[The problem]: Single out the lines of the material that contain "decide" and copy them.

[Data to examine]:
/-- The commands of a DMA channel complete (R600, R602–R604, R617–R620): KICK of an idle channel starts its run with the fetch
of the descriptor at RING_CUR, one of a running channel is pending; a fire starts its channel; ABORT begins the end of a run and
drops what is pending otherwise; a halt whose outstanding responses have come writes its descriptor back, shows the channel
HALTED and captures its error, or ends an aborted run; CLEAR makes a halted channel idle. -/
def Obligations.DmaCommandsComplete : Prop :=
  ∀ (c : Fin 1024) (s : State),
    let x := dmaCh s c
    let p := dmaPage c
    let started := fun t : State =>
      let d := chBase s c + 64 * (bits (chReg s c 0x1C) 11 0 % chCount s c)
      (dmaCh t c).st = 1 ∧ (dmaCh t c).desc = d ∧ (dmaCh t c).fetch = some s.fab.nextId ∧
        ∃ q ∈ t.fab.reqs, q.id = s.fab.nextId ∧ q.addr = d ∧ q.len = 64 ∧ q.isWrite = false ∧ q.chan = c.val
    (∀ a : Acc, reaches s a (chPage c) →
      (chEn s c = true → x.st = 0 → ∃ t, exec (.kick a c) s = .next t ∧ started t) ∧
      (chEn s c = true → x.st = 1 ∨ x.st = 2 → x.pend.length < 15 →
        exec (.kick a c) s = .next (setDma s c { x with pend := x.pend ++ [none] })) ∧
      (x.st = 1 → x.stop = none →
        exec (.abort a c) s = .next (dmaHalt c ⟨0x07, 0, 0, 0, 0, true⟩ (setDma s c { x with st := 2 }))) ∧
      (x.st = 0 → exec (.abort a c) s = .next (dmaDropPend c 0x07 s)) ∧
      (x.st = 3 → exec (.clear a c) s =
        .next (dmaLevels (c / 128) (setDma s c { x with st := 0, csum := none, odd := false })))) ∧
    (∀ f : FireRec, f.member.toNat = c.val / 128 → f.opcode.toNat = c.val % 128 → (∀ y ∈ s.unowned, y.1 ≠ p) →
      f ∈ s.arrived → pageClock s p = true →
      enabled s p = true → bits (chReg s c 0) 17 16 = 1 → chEn s c = true → x.st = 0 → f.p0 = 0 →
      ∃ t, exec (.dmaFire f) s = .next t ∧ started t ∧ (dmaCh t c).fire = some f) ∧
    (∀ h : DmaStop, x.stop = some h → blockRuns s p = true → dmaQuiet x = true → x.words ≠ [] →
      let s1 := memPut s p (x.desc + 56) (leBytes 4 (x.csum.getD 0xFFFFFFFF).toNat ++ leBytes 4 0)
      let s2 := closeDesc s1 p x.desc 1 h.cls (h.cause * 2 ^ 16 + min 255 x.retries)
      let s3 := dmaAdvance c
        (setDma s2 c { dmaCh s2 c with words := [], reads := [], beats := [], buf := [], stop := none, cause := h.cause })
      (h.abort = true → exec (.haltComplete c) s = .next (dmaEndRun c (dmaFail c x.fire h.cause s3))) ∧
      (h.abort = false →
        let s4 := setDma s3 c { dmaCh s3 c with st := 3, beatAddr := h.addr, fire := none }
        let s5 := dmaFail c x.fire h.cause (incCnt (captureErr s4 p ⟨h.cls, h.code, 0, h.src, some h.addr⟩) p 3)
        exec (.haltComplete c) s = .next (dmaLevels (c / 128) (dmaDropPend c 0x09 s5))))

/-- The memories' own commands complete (R628, R631–R634, R638, R646–R651, R653, R654, R658): the scrubber corrects the word it
reads; a repair that is accepted runs, and its row moves to a spare; a bank's power state is written; the DRAM controller
begins, and ends, its start; a frequency change starts by fire or by register and ends or fails; a refresh is issued or
postponed; a temperature code is shown; a block is scrubbed; a row is closed. -/
def Obligations.MemoryCommandsComplete : Prop :=
  ∀ s : State,
    (∀ (p : Fin 512) (arr : BitVec 8) (w : Fin 16384) (u : Option Upset) (b : Nat), arrayBase p arr.toNat = some b →
      blockRuns s p = true → arrayOn (applyUpset u s) p arr.toNat = true →
      let s1 := (readArrayWord 2 (b + 8 * w.val) (applyUpset u s)).1
      (p.val ≠ 0x0F0 → p.val ≠ 0x0F1 → exec (.arrayScrub p arr w u) s = .next s1) ∧
      (p.val = 0x0F0 ∨ p.val = 0x0F1 →
        let n := kget 0 s1.memc.wordsScrubbed (p.val - 0x0F0) + 1
        let s2 := modMemc s1 fun m => { m with wordsScrubbed := kset 0 m.wordsScrubbed (p.val - 0x0F0) (n % 1024) }
        exec (.arrayScrub p arr w u) s = .next (if n = 1024 then incCnt s2 p 4 else s2))) ∧
    (∀ (a : Acc) (v : Word), reaches s a 0x0F0 → bit v 0 = true → s.memc.repairing = none → kup s.regs = true →
      let t := rrTarget s
      (arrayBase (t / 256) (t % 256)).isSome → (getReg s 0x0F0 0x114).toNat ≤ 2047 → arrayOn s (t / 256) (t % 256) = true →
      freeSpares s t ≠ 0 → ∃ u, exec (.repair a v) s = .next u ∧ u.memc = { s.memc with repairing := some (t, (getReg s 0x0F0 0x114).toNat) } ∧
        bits (getReg u 0x0F0 0x11C) 31 24 = 64) ∧
    (∀ arr row u ue, blockRuns s 0x0F0 = true → s.memc.repairing = some (arr, row) → moveRow arr row s = (u, ue) →
      exec .rrDone s = .next (incCnt (setEvt (modReg (modMemc u fun m => { m with repairing := none }) 0x0F0 0x11C fun w =>
        putBit (putBit (putBit w 31 true) 30 false) 29 ue) 0x0F0 0) 0x0F0 6)) ∧
    (∀ (a : Acc) (h : Fin 2) (v : Word) (held : Option Word) (u : State), reaches s a (0x0F0 + h) →
      exec (.bankPwrWrite a h false v) s = .next (holdLo s a (0x0F0 + h) 0x100 v) ∧
      (takeLo s a (0x0F0 + h) 0x100 = (held, u) →
        exec (.bankPwrWrite a h true v) s = .next (bankPwrSet h (held.getD (getReg u (0x0F0 + h) 0x100)) v u))) ∧
    (∀ a : Acc, reaches s a 0x0E0 → ctrlEnable s 0x0E0 = false →
      let s1 := modReg s 0x0E0 0x08 fun w => putBit w 0 true
      (∀ r ∈ [fspRate s1 1, fspRate s1 2], r = 0 ∨ r ∈ dramRates) →
      exec (.dramEnable a) s =
        .next (modMemc (dramLost (setChState 1 s1)) fun m => { m with init := true, banks := [] })) ∧
    (s.memc.init = true → blockRuns s 0x0E0 = true →
      (∀ (c : Fin 16) (step : BitVec 4),
        let s1 := modReg (modMemc s fun m => { m with init := false }) (0x0E0 + c) 0x180 fun w =>
          putBits (putBits w 31 28 4) 3 0 step.toNat
        exec (.dramInitDone (some (c, step))) s = .next (ownErr (setEvt s1 0x0E0 0) 0x0E0 4 0x05 none)) ∧
      ∃ t, exec (.dramInitDone none) s = .next t ∧ t.memc = { s.memc with init := false } ∧
      (kup s.regs = true → ctrlEnable s 0x0E0 = true → enabled t 0x0E0 = true ∧
        ∀ c : Fin 16, bits (getReg t (0x0E0 + c) 0x180) 31 28 = 2 ∧ bits (getReg t (0x0E0 + c) 0x180) 5 4 = 0)) ∧
    (enabled s 0x0E0 = true → s.memc.fc = none →
      (∀ f : FireRec, f ∈ s.arrived → pageClock s 0x0E0 = true → f.opcode = 1 → fcBad s (f.p0.toNat % 4) = false →
        exec (.freqChange f) s = .next (fcStart (.fire f) (f.p0.toNat % 4) (takeArrived s f))) ∧
      (∀ (a : Acc) (v : Word), reaches s a 0x0E0 → bit v 31 = true → fcBad s (bits v 1 0) = false →
        exec (.fcGo a v) s = .next (fcStart .reg (bits v 1 0) s))) ∧
    (∀ (ns : Nat) (b : FcBy), blockRuns s 0x0E0 = true → s.memc.fc = some b → s.memc.fcWaiting = [] →
      (∃ t, exec (.fcDone ns) s = .next t ∧ t.memc.fc = none ∧
        (kup s.regs = true → s.memc.fcTarget < 4 → bits (getReg t 0x0E0 0x110) 29 28 = s.memc.fcTarget ∧
          bits (getReg t 0x0E0 0x110) 15 0 = min ns 0xFFFF ∧ bit (getReg t 0x0E0 0x110) 31 = false ∧
          ∀ i < 5, getReg t 0x0E0 (0x114 + 4 * i) = getReg s 0x0E0 (0x128 + 4 * i))) ∧
      (let s1 := ownErr (setEvt (fcEnd ns s) 0x0E0 2) 0x0E0 4 0x06 none
       exec (.fcFail ns) s = .next (match b with
         | .fire f => failFire s1 0x0E0 f 0x02
         | .reg => s1))) ∧
    (dramServes s = true →
      (∀ c : Fin 16, let n := kget 0 s.memc.postponed c
        (n < min 8 (bits (getReg s (0x0E0 + c) 0x184) 3 0) →
          exec (.dramRefresh c true) s = .next (modMemc s fun m => { m with postponed := kset 0 m.postponed c (n + 1) })) ∧
        (bit (getReg s (0x0E0 + c) 0x184) 8 = true →
          exec (.dramRefresh c false) s = .next (closeRows (fun k => !decide (k / 32 = c)) (issueRefresh c 1 s)))) ∧
      (∀ (c : Fin 16) (code : BitVec 8),
        let s1 := modReg s (0x0E0 + c) 0x180 fun w => putBits w 15 8 code.toNat
        (bits (getReg s (0x0E0 + c) 0x180) 15 8 = code.toNat → exec (.mr4Poll c code) s = .next s1) ∧
        (bits (getReg s (0x0E0 + c) 0x180) 15 8 ≠ code.toNat → exec (.mr4Poll c code) s = .next (setEvt s1 (0x0E0 + c) 4)))) ∧
    (∀ u : Option Upset, let t := applyUpset u s
      dramServes t = true → bit (getReg t 0x0E0 0x140) 31 = true →
      let b := 64 * t.memc.scrubPos
      let p := 0x0E0 + (dramChan t b).1
      let s1 := incCnt t p 8
      t.memc.scrubPos + 1 < dramUsable t / 64 →
      let next := fun s : State => modMemc s fun m => { m with scrubPos := m.scrubPos + 1 }
      (bit (memCfg t) 31 = false ∨ getMark t b = .clean → exec (.dramScrub u) s = .next (next s1)) ∧
      (bit (memCfg t) 31 = true → getMark t b = .ce → exec (.dramScrub u) s =
        .next (next (incCnt (countCe (captureErr (setMark s1 b .clean) p ⟨1, 0x01, 0, p, some b⟩) p) p 5))) ∧
      (bit (memCfg t) 31 = true → getMark t b = .ue → exec (.dramScrub u) s =
        .next (next (captureErr (setEvt (incCnt (setPair s1 0x0E0 0x144 b) p 6) p 5) p ⟨2, 0x03, 0, p, some b⟩)))) ∧
    (∀ b : Fin 512, blockRuns s 0x0E0 = true → exec (.pageIdleClose b) s = .next (closeRows (fun k => !decide (k = b)) s))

[Written response]:
          exec (.dramRefresh c false) s = .next (closeRows (fun k => !decide (k / 32 = c)) (issueRefresh c 1 s)))) ∧
    (∀ b : Fin 512, blockRuns s 0x0E0 = true → exec (.pageIdleClose b) s = .next (closeRows (fun k => !decide (k = b)) s))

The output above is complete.